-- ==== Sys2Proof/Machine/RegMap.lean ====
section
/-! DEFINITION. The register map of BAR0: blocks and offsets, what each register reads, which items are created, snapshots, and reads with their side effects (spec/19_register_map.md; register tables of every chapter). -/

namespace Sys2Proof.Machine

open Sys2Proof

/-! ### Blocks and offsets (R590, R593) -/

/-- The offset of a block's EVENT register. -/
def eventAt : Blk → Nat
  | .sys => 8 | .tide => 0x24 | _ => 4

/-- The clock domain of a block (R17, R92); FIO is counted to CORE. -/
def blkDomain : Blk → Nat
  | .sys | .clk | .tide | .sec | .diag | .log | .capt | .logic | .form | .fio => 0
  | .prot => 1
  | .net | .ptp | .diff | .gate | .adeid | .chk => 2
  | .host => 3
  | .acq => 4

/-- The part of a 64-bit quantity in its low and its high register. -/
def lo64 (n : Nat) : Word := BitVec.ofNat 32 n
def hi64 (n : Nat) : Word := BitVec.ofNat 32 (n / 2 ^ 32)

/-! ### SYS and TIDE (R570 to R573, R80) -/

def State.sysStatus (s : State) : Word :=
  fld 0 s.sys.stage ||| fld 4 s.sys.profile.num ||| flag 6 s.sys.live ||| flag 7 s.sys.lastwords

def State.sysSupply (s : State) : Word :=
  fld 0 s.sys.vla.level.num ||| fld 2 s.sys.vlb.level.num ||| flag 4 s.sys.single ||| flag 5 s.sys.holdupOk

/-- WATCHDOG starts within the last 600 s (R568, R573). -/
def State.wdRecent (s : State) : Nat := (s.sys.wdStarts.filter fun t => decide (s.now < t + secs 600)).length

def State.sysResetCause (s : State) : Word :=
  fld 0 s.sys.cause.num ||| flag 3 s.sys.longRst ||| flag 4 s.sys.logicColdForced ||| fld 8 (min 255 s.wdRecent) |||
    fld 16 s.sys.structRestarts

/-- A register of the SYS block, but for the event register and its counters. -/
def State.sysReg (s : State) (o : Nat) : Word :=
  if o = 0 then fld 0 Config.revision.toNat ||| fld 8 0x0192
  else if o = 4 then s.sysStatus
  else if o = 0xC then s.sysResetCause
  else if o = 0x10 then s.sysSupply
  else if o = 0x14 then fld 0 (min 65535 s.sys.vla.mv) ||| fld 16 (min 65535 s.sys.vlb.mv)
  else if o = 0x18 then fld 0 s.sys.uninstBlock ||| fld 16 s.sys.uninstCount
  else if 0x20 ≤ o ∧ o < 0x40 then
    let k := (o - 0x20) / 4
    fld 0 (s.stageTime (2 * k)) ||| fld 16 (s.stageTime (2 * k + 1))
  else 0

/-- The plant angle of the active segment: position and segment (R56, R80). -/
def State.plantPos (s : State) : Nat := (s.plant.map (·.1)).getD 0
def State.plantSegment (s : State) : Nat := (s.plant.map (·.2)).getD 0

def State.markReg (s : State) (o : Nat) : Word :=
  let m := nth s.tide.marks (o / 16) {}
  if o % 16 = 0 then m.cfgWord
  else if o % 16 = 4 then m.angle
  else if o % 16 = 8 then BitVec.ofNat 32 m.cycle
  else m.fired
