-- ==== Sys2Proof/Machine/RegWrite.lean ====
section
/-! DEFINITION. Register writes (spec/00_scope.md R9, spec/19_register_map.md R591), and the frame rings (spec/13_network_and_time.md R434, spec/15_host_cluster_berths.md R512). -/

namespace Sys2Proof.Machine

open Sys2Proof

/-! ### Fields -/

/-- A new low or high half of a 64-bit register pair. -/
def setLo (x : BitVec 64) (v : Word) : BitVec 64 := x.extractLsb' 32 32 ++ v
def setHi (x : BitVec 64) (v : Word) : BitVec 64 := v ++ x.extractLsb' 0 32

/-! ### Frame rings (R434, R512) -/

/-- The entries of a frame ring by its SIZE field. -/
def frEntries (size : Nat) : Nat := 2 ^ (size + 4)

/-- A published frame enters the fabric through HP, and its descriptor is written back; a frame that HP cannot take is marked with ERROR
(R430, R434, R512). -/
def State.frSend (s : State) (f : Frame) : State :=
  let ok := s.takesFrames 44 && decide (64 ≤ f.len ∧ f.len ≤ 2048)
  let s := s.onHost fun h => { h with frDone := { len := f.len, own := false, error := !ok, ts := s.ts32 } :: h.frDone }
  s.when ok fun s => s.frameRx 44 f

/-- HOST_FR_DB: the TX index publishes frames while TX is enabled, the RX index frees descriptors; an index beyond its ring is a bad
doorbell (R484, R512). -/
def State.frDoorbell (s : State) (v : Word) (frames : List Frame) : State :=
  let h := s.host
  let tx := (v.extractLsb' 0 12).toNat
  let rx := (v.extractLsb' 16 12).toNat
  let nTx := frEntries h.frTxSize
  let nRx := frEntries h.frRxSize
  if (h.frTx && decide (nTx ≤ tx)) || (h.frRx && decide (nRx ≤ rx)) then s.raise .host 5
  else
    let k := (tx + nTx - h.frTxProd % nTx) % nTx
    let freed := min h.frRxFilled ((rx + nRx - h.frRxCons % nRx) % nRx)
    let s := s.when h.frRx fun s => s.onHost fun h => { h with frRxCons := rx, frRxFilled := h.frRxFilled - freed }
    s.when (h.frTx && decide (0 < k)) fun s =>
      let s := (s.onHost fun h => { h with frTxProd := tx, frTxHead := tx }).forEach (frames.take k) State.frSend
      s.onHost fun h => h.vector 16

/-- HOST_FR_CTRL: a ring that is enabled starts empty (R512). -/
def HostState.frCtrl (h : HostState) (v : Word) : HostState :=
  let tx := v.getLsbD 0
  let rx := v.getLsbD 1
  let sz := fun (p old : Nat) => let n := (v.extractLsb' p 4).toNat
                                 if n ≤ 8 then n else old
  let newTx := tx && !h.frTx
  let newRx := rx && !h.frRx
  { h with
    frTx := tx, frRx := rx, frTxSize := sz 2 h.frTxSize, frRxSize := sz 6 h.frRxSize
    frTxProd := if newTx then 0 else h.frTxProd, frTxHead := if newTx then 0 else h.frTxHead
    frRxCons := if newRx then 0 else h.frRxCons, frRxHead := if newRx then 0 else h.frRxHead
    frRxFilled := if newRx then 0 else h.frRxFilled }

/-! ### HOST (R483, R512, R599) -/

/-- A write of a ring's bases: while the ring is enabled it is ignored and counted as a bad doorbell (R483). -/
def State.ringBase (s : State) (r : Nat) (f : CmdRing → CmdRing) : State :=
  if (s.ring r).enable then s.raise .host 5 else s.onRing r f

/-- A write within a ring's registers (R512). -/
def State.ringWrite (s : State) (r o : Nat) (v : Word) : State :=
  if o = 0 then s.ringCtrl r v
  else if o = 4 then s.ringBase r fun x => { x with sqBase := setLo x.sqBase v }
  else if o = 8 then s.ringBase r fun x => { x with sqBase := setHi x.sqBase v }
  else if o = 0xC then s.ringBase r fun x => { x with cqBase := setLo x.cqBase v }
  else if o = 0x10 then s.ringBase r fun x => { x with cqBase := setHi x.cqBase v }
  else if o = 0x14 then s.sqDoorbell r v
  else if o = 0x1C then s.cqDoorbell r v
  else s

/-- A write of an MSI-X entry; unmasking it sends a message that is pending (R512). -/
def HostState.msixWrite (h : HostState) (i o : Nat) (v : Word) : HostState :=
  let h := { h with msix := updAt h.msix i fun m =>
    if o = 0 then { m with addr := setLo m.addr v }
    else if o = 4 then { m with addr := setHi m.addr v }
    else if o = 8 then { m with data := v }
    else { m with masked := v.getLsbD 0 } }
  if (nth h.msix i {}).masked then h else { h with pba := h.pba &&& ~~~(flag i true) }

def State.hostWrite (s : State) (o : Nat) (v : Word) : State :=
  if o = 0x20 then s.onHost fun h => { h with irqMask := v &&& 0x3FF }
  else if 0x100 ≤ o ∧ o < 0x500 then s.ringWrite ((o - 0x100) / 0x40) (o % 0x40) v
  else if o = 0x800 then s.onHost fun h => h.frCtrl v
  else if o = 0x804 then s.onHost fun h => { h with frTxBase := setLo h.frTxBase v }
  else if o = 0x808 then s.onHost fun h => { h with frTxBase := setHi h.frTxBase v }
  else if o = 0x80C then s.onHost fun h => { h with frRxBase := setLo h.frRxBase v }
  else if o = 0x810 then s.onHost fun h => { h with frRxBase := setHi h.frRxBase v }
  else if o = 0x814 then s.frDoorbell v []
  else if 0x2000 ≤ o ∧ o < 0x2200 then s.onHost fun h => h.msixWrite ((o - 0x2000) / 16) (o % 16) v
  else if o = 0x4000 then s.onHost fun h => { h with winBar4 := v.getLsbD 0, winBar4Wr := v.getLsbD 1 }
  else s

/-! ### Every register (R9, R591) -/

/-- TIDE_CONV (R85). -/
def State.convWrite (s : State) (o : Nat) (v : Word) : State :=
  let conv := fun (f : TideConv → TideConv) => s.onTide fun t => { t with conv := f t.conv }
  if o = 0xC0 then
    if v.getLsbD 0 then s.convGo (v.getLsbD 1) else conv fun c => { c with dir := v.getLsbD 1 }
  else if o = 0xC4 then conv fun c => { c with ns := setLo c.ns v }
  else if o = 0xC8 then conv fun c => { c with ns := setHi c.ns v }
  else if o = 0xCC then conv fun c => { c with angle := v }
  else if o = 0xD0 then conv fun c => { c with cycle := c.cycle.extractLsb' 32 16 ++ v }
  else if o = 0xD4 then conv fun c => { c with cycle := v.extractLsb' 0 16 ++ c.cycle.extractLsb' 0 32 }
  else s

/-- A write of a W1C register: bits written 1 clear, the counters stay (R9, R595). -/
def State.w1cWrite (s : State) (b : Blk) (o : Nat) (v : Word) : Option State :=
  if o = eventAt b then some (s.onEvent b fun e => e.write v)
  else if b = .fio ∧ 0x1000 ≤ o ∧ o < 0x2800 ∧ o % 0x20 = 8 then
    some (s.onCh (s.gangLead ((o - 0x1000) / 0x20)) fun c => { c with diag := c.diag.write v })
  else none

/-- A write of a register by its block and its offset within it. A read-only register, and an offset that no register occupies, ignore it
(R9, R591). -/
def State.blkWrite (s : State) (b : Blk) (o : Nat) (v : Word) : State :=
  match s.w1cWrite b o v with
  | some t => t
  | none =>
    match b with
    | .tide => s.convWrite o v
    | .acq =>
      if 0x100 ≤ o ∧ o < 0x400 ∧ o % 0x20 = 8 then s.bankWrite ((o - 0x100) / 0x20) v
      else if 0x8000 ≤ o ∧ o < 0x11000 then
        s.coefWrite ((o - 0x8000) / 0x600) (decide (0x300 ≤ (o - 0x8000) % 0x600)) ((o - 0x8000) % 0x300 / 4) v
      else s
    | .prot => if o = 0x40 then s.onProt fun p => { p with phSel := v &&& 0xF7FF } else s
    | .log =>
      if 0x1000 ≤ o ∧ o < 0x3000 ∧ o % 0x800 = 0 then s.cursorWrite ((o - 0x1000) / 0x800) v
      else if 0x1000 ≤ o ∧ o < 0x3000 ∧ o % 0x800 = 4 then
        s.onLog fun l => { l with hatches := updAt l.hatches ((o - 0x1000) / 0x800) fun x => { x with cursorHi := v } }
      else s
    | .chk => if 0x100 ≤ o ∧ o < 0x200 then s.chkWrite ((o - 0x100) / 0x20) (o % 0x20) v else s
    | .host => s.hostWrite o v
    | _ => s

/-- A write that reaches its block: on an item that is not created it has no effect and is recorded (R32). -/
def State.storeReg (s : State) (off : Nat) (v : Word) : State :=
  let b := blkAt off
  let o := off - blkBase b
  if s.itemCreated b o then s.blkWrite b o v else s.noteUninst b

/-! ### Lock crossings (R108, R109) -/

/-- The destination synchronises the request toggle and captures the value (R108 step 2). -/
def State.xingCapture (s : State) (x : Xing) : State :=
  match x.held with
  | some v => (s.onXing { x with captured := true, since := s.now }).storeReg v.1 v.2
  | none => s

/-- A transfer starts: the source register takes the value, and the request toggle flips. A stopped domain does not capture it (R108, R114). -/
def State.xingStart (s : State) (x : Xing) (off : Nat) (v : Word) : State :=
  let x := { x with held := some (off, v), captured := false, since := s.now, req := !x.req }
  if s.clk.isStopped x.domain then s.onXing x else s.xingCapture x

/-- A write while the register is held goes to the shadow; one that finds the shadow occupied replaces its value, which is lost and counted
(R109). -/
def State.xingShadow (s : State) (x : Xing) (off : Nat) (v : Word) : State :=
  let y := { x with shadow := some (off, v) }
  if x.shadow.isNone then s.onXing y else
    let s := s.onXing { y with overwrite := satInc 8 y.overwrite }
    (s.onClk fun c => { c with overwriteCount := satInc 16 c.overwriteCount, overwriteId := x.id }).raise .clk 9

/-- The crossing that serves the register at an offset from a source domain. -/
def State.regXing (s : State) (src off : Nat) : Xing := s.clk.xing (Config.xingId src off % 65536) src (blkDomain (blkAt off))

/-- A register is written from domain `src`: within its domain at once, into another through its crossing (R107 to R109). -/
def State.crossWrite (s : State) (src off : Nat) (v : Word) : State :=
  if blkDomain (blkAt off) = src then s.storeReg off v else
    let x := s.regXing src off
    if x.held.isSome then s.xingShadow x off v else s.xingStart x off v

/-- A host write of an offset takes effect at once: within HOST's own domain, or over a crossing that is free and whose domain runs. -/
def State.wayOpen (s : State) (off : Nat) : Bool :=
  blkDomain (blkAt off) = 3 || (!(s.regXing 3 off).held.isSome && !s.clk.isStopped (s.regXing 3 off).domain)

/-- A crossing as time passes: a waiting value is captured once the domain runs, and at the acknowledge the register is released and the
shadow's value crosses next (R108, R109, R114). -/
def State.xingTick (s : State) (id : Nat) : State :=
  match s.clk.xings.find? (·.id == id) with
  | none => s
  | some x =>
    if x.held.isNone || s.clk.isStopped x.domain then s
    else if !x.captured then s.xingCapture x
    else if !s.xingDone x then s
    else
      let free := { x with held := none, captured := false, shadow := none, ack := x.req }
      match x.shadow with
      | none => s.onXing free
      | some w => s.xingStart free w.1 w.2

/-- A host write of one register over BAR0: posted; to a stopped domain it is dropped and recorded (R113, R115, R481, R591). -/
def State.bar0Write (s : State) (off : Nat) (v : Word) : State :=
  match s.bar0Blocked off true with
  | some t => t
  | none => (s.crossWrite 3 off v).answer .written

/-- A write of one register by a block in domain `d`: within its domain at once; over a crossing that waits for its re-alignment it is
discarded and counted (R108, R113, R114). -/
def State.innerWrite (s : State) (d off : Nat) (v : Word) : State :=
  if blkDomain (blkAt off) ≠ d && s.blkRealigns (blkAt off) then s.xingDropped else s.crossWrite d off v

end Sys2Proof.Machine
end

= = = = =

For the material above, reproduce exactly the lines from the line with "if o = eventAt" to the line with "match x.held with", inclusive, and exclude all others.

ANSWER BOX:
  if o = eventAt b then some (s.onEvent b fun e => e.write v)
  else if b = .fio ∧ 0x1000 ≤ o ∧ o < 0x2800 ∧ o % 0x20 = 8 then
    some (s.onCh (s.gangLead ((o - 0x1000) / 0x20)) fun c => { c with diag := c.diag.write v })
  else none

/-- A write of a register by its block and its offset within it. A read-only register, and an offset that no register occupies, ignore it
(R9, R591). -/
def State.blkWrite (s : State) (b : Blk) (o : Nat) (v : Word) : State :=
  match s.w1cWrite b o v with
  | some t => t
  | none =>
    match b with
    | .tide => s.convWrite o v
    | .acq =>
      if 0x100 ≤ o ∧ o < 0x400 ∧ o % 0x20 = 8 then s.bankWrite ((o - 0x100) / 0x20) v
      else if 0x8000 ≤ o ∧ o < 0x11000 then
        s.coefWrite ((o - 0x8000) / 0x600) (decide (0x300 ≤ (o - 0x8000) % 0x600)) ((o - 0x8000) % 0x300 / 4) v
      else s
    | .prot => if o = 0x40 then s.onProt fun p => { p with phSel := v &&& 0xF7FF } else s
    | .log =>
      if 0x1000 ≤ o ∧ o < 0x3000 ∧ o % 0x800 = 0 then s.cursorWrite ((o - 0x1000) / 0x800) v
      else if 0x1000 ≤ o ∧ o < 0x3000 ∧ o % 0x800 = 4 then
        s.onLog fun l => { l with hatches := updAt l.hatches ((o - 0x1000) / 0x800) fun x => { x with cursorHi := v } }
      else s
    | .chk => if 0x100 ≤ o ∧ o < 0x200 then s.chkWrite ((o - 0x100) / 0x20) (o % 0x20) v else s
    | .host => s.hostWrite o v
    | _ => s

/-- A write that reaches its block: on an item that is not created it has no effect and is recorded (R32). -/
def State.storeReg (s : State) (off : Nat) (v : Word) : State :=
  let b := blkAt off
  let o := off - blkBase b
  if s.itemCreated b o then s.blkWrite b o v else s.noteUninst b

/-! ### Lock crossings (R108, R109) -/

/-- The destination synchronises the request toggle and captures the value (R108 step 2). -/
def State.xingCapture (s : State) (x : Xing) : State :=
  match x.held with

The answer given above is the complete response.